There are approximately 4800 cases of subarachnoid hemorrhage (SAH) in the United Kingdom each year, of which 70% are caused by a ruptured cerebral aneurysm.1 SAH is a type of hemorrhagic stroke caused by bleeding in the subarachnoid space, and treatment often involves neurosurgical or endovascular intervention and medical stabilization.2 Approximately 15% of patients with SAH die before they reach the hospital, and for those who receive treatment, SAH carries a high morbidity risk and a 30-day mortality rate of 12.9%.1,2 A subset of patients with SAH experience a further neurological impairment in the form of delayed cerebral ischemia (DCI), which confers a poorer clinical prognosis.3 DCI is defined as a new neurological impairment within 6 weeks of SAH onset and is estimated to affect 30% to 40% of patients with SAH.3 The pathophysiology of DCI is poorly understood, and being able to predict those patients at greatest risk of developing DCI is an ongoing research priority.3
While identifying patients at greatest risk may allow prompt intervention before the onset of DCI and, thus, improve outcomes, predictive variables have been challenging to identify.4 Recently, Al-Mufti et al. demonstrated an association between the admission neutrophil-to-lymphocyte ratio (NLR) and DCI in patients with aneurysmal SAH (aSAH).5 The authors concluded that an admission NLR of ≥ 5.9 was predictive of DCI.5 Exploring multiple inflammation markers over time throughout the hospital stay and validating NLR as a predictor in multiple cohorts is essential to providing robust evidence for its prognostic utility.5 The primary aims of this study were to assess the reproducibility of NLR to predict DCI and to evaluate how this varies from day to day following the ictus of hemorrhage.

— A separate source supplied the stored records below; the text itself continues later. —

-- ==== Sys2Proof/Laws/Ops.lean ====
section
/-! SUPPORT. What the operations that every block shares change (R39, R49 to R53, R459): the trace, the host
interface and the event block, and no other part of the state. -/
namespace Sys2Proof.Machine

/-! Each operation, once. -/

theorem State.triggerVector_eq (s : State) (v : Nat) :
    s.triggerVector v = s.modHif (fun h => { h with msixDue := if h.msixDue.contains v then h.msixDue else h.msixDue ++ [v] }) := by
  unfold State.triggerVector State.modHif
  split
  · rename_i h; simp only [h, if_true]
  · rename_i h; simp only [if_neg h]

theorem State.countEvent_eq (s : State) (sev : Nat) :
    ∃ g m, s.countEvent sev = s.modHif (fun h => { h with eq := g, msixDue := m }) := by
  unfold State.countEvent
  simp only [State.triggerVector_eq]
  (repeat' split) <;> exact ⟨_, _, rfl⟩

theorem State.countCompletion_eq (s : State) (r : Nat) :
    ∃ g m, s.countCompletion r = s.modHif (fun h => { h with rings := g, msixDue := m }) := by
  unfold State.countCompletion
  simp only [State.triggerVector_eq]
  (repeat' split) <;> exact ⟨_, _, rfl⟩

theorem State.noteWrite_eq (s : State) (u i a n : Nat) :
    ∃ w, s.noteWrite u i a n = s.modHif (fun h => { h with failedWrites := w }) := ⟨_, rfl⟩

/-- A completion entry touches the trace and its ring (R39, R49). -/
theorem State.writeCompletion_eq (s : State) (r tag st : Nat) (res : List Byte) :
    ∃ o g m w, s.writeCompletion r tag st res =
      { s with out := s.out ++ o, hif := { s.hif with rings := g, msixDue := m, failedWrites := w } } := by
  obtain ⟨w, hw⟩ := State.noteWrite_eq (s.emit (.host ((s.ring r).cqBase + 32 * (s.ring r).cqWrite)
    (completionBytes tag st r (s.ring r).phase s.hif.timeB s.nowNs res))) r (s.ring r).cqWrite ((s.ring r).cqBase + 32 * (s.ring r).cqWrite) 32
  unfold State.writeCompletion
  simp only [hw]
  obtain ⟨g, m, h⟩ := State.countCompletion_eq (((s.emit (.host ((s.ring r).cqBase + 32 * (s.ring r).cqWrite)
    (completionBytes tag st r (s.ring r).phase s.hif.timeB s.nowNs res))).modHif (fun h => { h with failedWrites := w })).setRing r { s.ring r with
      cqWrite := ((s.ring r).cqWrite + 1) % 2 ^ (s.ring r).cqLog2,
      phase := if ((s.ring r).cqWrite + 1) % 2 ^ (s.ring r).cqLog2 = 0 then !(s.ring r).phase else (s.ring r).phase }) r
  exact ⟨_, g, m, w, h⟩

/-- Reaching a completion point changes the command's phase and nothing else; what was discarded is forgotten (R41, R49). -/
theorem State.complete_eq (s : State) (id st : Nat) (res : List Byte) :
    ∃ n, s.complete id st res = s.modHif (fun h => { h with inflight := h.inflight.map (Cmd.completed id st res), gone := n }) := ⟨_, rfl⟩

/-- A command that completes has reached its completion point (R41, R49). -/
theorem State.complete_completing {s : State} {id st : Nat} {res : List Byte} {c : Cmd} (hc : c ∈ s.hif.inflight) (hi : c.id = id) :
    ∃ d ∈ (s.complete id st res).hif.inflight, d.id = id ∧ d.completing = true := by
  refine ⟨Cmd.completed id st res c, List.mem_map.2 ⟨c, hc, rfl⟩, ?_⟩
  unfold Cmd.completed
  split
  · exact ⟨hi, rfl⟩
  · rename_i h; refine ⟨hi, ?_⟩; simpa [hi] using h

theorem State.completeOpt_eq (s : State) (id : Option Nat) (st : Nat) (res : List Byte) :
    ∃ i n, s.completeOpt id st res = s.modHif (fun h => { h with inflight := i, gone := n }) := by
  cases id with
  | none => exact ⟨_, _, rfl⟩
  | some i => exact ⟨_, _, rfl⟩

theorem State.completeAll_eq (l : List (Nat × Nat × List Byte)) : ∀ s : State,
    ∃ i n, s.completeAll l = s.modHif (fun h => { h with inflight := i, gone := n }) := by
  unfold State.completeAll
  induction l with
  | nil => exact fun s => ⟨_, _, rfl⟩
  | cons x l ih =>
    intro s
    obtain ⟨i, n, e⟩ := ih (s.complete x.1 x.2.1 x.2.2)
    exact ⟨i, n, by rw [List.foldl_cons, e]; rfl⟩

/-- Writing a record touches the trace and the event ring (R39, R50). -/
theorem State.writeRecord_eq (s : State) (r : Rec) :
    ∃ o g m w, s.writeRecord r = { s with out := s.out ++ o, hif := { s.hif with eq := g, msixDue := m, failedWrites := w } } := by
  obtain ⟨w, hw⟩ := State.noteWrite_eq (s.emit (.host (s.hif.eq.base + 32 * s.hif.eq.write) (r.encode s.hif.eq.phase))) 4 s.hif.eq.write
    (s.hif.eq.base + 32 * s.hif.eq.write) 32
  unfold State.writeRecord
  simp only [hw]
  obtain ⟨g, m, h⟩ := State.countEvent_eq (((s.emit (.host (s.hif.eq.base + 32 * s.hif.eq.write) (r.encode s.hif.eq.phase))).modHif (fun h => { h with failedWrites := w })).modHif (fun h => { h with eq := { s.hif.eq with
      write := (s.hif.eq.write + 1) % 2 ^ s.hif.eq.log2,
      phase := if (s.hif.eq.write + 1) % 2 ^ s.hif.eq.log2 = 0 then !s.hif.eq.phase else s.hif.eq.phase } })) r.sev
  exact ⟨_, g, m, w, h⟩

theorem State.drainBacklog_eq : ∀ (n : Nat) (s : State),
    ∃ o g m w e, s.drainBacklog n = { s with out := s.out ++ o, hif := { s.hif with eq := g, msixDue := m, failedWrites := w }, evt := e }
  | 0, s => ⟨[], s.hif.eq, s.hif.msixDue, s.hif.failedWrites, s.evt, by simp [State.drainBacklog]⟩
  | n + 1, s => by
    unfold State.drainBacklog
    split
    · exact ⟨[], s.hif.eq, s.hif.msixDue, s.hif.failedWrites, s.evt, by simp⟩
    · rename_i r rest hb
      split
      · obtain ⟨o, g, m, w, h⟩ := State.writeRecord_eq (s.modEvt (fun e => { e with backlog := rest })) r
        obtain ⟨o', g', m', w', e', h'⟩ := State.drainBacklog_eq n ((s.modEvt (fun e => { e with backlog := rest })).writeRecord r)
        exact ⟨o ++ o', g', m', w', e', by rw [h', h]; simp [State.modEvt]⟩
      · exact ⟨[], s.hif.eq, s.hif.msixDue, s.hif.failedWrites, s.evt, by simp⟩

Secondary aims included the identification of other inflammatory markers, clinical parameters, and operative parameters as predictors of DCI in aSAH.
Methods
Study Population
A single-center, retrospective study of all patients aged ≥ 18 years admitted with aSAH between May 2014 and July 2018 was performed at the Leeds General Infirmary. Patients with nonaneurysmal hemorrhage (SAH secondary to perimesencephalic hemorrhage, SAH related to trauma, rupture of an arteriovenous malformation, or other causes) and those aged < 18 years were excluded.
Clinical Management
On confirmation of SAH, patients were transferred from their local emergency department to a large, tertiary, neurosurgical center that covers a catchment population of approximately 2 million people, under the care of a specialist neurovascular neurosurgeon and managed in a critical care environment until stabilized (typically ≥ 48 hours following definitive aneurysm treatment).
Patients were considered to have sustained nonaneurysmal SAH if another clear causal pathology was demonstrated or following both negative CTA and DSA studies. Where a high index of clinical suspicion remained, further images were acquired through repeat CTA or DSA investigations or through MRI of the head and spine.
Unless medically contraindicated, all patients were administered nimodipine prophylaxis at a dose of 60 mg every 4 hours from neurosurgical admission until 21 days postictus. The modality of aneurysm treatment was determined on a case-by-case basis through multidisciplinary discussion between the consultant neurovascular neurosurgeon and consultant interventional neuroradiologist. The majority (n = 353, 87.6%) of patients were treated by endovascular means, in line with other centers in the United Kingdom.6
Data Collection
Patient demographics, comorbidities, clinical findings, imaging characteristics, incidence of DCI, and interventions were recorded. Outcomes were measured during hospitalization, on discharge, and at 3 months postdischarge. Full blood count differentials were used to identify the absolute neutrophil, lymphocyte, and platelet counts, and these were recorded daily from the date of ictus (day 0/admission) through day 8 postictus or discharge (if discharge occurred < 8 days after ictus). If > 1 sample was taken on a specific day, the mean value was used for analysis. Admission values were collected on the day of ictus, such that day 1 values were 1 day postictus and so on. These values were used to calculate the NLR and platelet-to-lymphocyte ratio (PLR). C-reactive protein (CRP) measurements were also recorded as an additional marker of inflammation.
Clinical and Radiological Variables
The diagnosis of SAH was established by admission CT or by the presence of xanthochromia with lumbar puncture, if the initial CT scan was nondiagnostic. NLR was analyzed using a ≥ 5.9 cutoff point, as this value was found to be predictive in previously reported similar studies.5,7
DCI was defined as the occurrence of focal neurological impairment (such as hemiparesis, aphasia, apraxia, hemianopia, or neglect) or a decrease of at least two points on the Glasgow Coma Scale that was not apparent immediately after aneurysm occlusion.8
Outcome Assessment
The primary outcome of the study was the incidence of DCI. The Glasgow Outcome Scale (GOS) was used to measure functional outcome at discharge and 3 months postictus. The GOS allows for objective assessment of functional recovery and is scored from 1 to 5 (1 = death to 5 = low disability). A GOS score ≤ 3 was considered a poor functional outcome at both assessment time points. A modified Fisher scale grade ≥ 3 was considered to indicate a dense SAH. Analyses explored which variables might predict DCI.
Statistical Analysis
Statistical analysis was performed using IBM SPSS Statistics version 24.0.0.0 (IBM Corp.). Descriptive statistics were performed and tabulated on Microsoft Excel version 16.15 to generate summaries of patient baseline characteristics and clinical features, incidence of DCI, and operative features and outcomes. Unless otherwise stated, p < 0.05 determined statistical significance.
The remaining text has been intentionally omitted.